◆ **Problem to work on**
Begin at the line below that has "-- ==== Sys2Proof/Tests/Slice0.lean" and stop after the line that has "The instance of". Please restate only those lines, word for word.

(Items from a data source)
*** Begin section ***

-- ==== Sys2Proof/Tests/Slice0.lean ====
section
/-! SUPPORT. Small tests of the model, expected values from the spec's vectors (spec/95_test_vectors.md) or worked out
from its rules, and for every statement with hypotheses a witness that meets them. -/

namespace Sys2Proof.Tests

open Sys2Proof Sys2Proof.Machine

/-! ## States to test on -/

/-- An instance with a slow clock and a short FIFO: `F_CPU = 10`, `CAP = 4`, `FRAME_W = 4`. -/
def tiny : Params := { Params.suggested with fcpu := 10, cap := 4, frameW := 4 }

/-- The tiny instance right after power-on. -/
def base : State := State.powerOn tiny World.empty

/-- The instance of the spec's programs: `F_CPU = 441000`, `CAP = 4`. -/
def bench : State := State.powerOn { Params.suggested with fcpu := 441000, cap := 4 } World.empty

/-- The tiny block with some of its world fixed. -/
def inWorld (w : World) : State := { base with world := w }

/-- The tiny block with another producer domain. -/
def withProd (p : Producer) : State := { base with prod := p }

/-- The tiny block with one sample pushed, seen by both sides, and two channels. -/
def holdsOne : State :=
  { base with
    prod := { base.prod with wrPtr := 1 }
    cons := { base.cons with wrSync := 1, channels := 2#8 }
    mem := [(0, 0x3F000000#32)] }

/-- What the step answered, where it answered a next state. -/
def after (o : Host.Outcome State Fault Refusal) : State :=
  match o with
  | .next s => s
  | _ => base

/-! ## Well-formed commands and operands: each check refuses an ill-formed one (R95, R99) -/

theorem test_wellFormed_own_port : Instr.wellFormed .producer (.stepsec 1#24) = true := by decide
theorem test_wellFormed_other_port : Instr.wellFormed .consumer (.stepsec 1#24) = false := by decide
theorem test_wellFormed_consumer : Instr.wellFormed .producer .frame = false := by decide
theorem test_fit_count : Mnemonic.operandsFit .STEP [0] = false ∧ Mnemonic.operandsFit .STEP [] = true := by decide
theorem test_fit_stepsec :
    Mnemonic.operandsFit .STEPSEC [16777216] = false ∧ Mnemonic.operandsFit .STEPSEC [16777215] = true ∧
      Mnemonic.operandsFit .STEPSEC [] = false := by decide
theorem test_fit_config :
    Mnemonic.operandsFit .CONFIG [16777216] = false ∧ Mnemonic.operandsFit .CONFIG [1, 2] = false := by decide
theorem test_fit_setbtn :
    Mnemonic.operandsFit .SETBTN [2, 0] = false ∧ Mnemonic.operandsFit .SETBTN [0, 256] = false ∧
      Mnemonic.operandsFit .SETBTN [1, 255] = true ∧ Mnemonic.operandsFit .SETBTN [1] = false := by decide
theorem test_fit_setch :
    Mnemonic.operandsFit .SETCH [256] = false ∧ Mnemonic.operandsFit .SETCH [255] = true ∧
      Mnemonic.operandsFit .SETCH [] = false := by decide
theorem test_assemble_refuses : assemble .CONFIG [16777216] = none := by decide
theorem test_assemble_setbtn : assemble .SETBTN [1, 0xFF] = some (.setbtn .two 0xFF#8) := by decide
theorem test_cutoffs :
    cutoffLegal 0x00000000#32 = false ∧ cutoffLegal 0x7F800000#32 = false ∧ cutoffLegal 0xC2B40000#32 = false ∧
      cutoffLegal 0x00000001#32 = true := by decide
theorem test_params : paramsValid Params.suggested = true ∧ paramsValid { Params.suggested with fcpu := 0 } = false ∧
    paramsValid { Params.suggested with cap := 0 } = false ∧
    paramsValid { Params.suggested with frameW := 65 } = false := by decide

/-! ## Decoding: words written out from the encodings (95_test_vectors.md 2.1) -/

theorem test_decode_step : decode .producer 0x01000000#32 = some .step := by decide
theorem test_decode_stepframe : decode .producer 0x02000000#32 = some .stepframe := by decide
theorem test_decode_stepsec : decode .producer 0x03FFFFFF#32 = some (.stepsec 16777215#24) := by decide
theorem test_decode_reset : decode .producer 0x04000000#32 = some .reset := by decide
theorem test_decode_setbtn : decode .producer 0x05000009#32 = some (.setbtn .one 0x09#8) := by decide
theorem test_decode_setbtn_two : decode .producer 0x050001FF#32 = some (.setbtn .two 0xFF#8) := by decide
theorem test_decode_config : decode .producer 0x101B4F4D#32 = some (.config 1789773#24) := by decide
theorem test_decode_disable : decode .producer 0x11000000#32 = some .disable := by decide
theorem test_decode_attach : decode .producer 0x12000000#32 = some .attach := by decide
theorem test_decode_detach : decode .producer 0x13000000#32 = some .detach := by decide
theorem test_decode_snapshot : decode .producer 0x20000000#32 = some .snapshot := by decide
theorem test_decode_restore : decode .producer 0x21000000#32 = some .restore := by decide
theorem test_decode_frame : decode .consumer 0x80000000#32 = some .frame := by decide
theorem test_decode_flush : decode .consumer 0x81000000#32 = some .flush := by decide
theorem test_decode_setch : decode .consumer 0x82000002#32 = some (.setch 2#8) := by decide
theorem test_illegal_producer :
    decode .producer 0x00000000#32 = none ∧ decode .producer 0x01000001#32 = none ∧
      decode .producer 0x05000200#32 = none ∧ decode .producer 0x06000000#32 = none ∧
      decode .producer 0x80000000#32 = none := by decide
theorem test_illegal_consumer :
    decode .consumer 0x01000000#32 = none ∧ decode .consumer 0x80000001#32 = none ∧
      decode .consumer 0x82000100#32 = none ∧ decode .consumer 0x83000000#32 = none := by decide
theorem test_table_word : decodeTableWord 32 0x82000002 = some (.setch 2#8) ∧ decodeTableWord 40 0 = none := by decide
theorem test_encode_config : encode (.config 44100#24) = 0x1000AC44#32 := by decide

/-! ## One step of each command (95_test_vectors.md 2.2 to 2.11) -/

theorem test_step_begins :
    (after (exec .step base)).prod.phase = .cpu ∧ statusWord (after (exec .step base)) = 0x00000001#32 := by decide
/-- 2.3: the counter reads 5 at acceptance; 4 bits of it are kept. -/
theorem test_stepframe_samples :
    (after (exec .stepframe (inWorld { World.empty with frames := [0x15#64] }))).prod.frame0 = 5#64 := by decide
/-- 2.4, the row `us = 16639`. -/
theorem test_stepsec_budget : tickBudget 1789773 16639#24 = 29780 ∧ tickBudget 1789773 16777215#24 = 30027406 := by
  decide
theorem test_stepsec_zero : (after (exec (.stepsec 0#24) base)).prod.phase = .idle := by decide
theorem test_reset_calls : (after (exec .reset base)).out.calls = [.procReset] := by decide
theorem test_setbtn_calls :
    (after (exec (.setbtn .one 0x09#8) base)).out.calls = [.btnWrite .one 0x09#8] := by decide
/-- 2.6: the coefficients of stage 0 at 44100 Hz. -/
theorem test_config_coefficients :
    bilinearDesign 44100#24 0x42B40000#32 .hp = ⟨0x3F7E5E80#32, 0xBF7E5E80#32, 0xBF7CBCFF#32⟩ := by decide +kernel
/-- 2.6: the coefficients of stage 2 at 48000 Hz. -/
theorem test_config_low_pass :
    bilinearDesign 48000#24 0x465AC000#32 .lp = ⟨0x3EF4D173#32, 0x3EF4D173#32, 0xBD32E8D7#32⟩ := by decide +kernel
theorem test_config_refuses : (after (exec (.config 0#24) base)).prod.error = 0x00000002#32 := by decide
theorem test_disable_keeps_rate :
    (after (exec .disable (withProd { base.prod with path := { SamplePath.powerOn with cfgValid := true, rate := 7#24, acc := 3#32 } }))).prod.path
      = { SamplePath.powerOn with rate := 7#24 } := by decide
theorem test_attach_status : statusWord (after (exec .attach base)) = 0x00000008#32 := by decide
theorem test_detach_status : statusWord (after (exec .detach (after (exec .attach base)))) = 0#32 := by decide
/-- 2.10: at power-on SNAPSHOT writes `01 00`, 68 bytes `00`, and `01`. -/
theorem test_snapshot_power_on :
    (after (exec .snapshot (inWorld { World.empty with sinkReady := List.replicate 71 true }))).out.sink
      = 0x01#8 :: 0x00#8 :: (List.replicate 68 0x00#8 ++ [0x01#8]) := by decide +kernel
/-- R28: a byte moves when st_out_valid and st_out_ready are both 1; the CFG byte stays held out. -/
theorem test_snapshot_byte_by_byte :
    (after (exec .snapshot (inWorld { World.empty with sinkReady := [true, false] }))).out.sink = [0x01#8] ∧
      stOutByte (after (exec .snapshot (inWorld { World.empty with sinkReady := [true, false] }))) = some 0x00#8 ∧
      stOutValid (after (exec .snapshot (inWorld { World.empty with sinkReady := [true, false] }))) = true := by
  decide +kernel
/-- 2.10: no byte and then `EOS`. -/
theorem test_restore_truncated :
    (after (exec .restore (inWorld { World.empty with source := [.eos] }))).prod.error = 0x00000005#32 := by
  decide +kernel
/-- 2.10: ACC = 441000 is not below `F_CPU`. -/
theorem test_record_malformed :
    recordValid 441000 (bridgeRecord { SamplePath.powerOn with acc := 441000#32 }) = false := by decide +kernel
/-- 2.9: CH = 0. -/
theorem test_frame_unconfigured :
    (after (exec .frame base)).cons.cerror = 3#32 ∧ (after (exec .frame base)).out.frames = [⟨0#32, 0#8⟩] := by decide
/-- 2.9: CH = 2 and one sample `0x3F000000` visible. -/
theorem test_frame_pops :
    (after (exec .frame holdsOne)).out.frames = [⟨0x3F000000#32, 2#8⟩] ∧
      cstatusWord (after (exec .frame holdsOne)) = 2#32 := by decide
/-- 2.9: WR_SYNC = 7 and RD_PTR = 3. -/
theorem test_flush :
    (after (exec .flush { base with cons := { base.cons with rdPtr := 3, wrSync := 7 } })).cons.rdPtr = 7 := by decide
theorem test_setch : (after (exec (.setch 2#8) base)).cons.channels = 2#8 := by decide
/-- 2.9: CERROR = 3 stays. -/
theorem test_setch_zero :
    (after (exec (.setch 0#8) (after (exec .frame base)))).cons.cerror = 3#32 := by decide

*** End section ***
*** Begin section ***

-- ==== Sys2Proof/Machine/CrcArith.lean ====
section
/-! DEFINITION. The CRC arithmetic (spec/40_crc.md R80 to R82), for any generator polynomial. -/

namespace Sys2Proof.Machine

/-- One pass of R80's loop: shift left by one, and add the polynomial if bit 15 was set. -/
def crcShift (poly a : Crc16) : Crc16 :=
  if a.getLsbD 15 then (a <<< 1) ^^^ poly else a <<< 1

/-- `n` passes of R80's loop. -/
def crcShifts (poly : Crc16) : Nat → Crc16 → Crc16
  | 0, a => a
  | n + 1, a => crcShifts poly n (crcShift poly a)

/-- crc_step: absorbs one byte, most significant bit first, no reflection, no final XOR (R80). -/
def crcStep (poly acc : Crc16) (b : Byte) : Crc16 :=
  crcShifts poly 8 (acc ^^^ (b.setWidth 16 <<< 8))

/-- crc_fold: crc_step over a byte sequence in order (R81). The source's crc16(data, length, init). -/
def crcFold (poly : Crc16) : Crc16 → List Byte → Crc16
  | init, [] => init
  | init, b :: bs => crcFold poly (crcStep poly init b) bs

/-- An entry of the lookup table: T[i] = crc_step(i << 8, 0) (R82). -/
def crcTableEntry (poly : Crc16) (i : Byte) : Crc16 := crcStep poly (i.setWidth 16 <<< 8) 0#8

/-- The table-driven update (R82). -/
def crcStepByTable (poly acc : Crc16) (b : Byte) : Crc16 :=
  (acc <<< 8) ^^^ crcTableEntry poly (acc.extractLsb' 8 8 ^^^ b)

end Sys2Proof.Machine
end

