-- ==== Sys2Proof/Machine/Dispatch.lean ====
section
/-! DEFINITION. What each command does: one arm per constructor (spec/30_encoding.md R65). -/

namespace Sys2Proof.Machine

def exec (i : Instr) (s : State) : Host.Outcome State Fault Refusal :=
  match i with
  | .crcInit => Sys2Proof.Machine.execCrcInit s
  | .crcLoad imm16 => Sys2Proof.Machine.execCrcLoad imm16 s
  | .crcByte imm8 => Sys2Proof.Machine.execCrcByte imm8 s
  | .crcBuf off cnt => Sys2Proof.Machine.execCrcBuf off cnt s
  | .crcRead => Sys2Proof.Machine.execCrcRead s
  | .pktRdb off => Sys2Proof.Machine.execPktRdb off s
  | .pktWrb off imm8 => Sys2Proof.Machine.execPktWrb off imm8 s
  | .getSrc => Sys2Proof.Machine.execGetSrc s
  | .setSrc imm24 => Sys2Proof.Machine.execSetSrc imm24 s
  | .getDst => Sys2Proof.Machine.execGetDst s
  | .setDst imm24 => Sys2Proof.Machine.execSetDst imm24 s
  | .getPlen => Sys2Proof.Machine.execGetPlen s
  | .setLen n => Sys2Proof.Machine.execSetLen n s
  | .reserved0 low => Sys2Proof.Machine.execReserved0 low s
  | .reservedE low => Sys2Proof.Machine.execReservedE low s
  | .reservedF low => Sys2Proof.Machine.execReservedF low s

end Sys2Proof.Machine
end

*** End section ***

◆ **Response area**
-- ==== Sys2Proof/Tests/Slice0.lean ====
section
/-! SUPPORT. Small tests of the model, expected values from the spec's vectors (spec/95_test_vectors.md) or worked out
from its rules, and for every statement with hypotheses a witness that meets them. -/

namespace Sys2Proof.Tests

open Sys2Proof Sys2Proof.Machine

/-! ## States to test on -/

/-- An instance with a slow clock and a short FIFO: `F_CPU = 10`, `CAP = 4`, `FRAME_W = 4`. -/
def tiny : Params := { Params.suggested with fcpu := 10, cap := 4, frameW := 4 }

/-- The tiny instance right after power-on. -/
def base : State := State.powerOn tiny World.empty

/-- The instance of the spec's programs: `F_CPU = 441000`, `CAP = 4`. -/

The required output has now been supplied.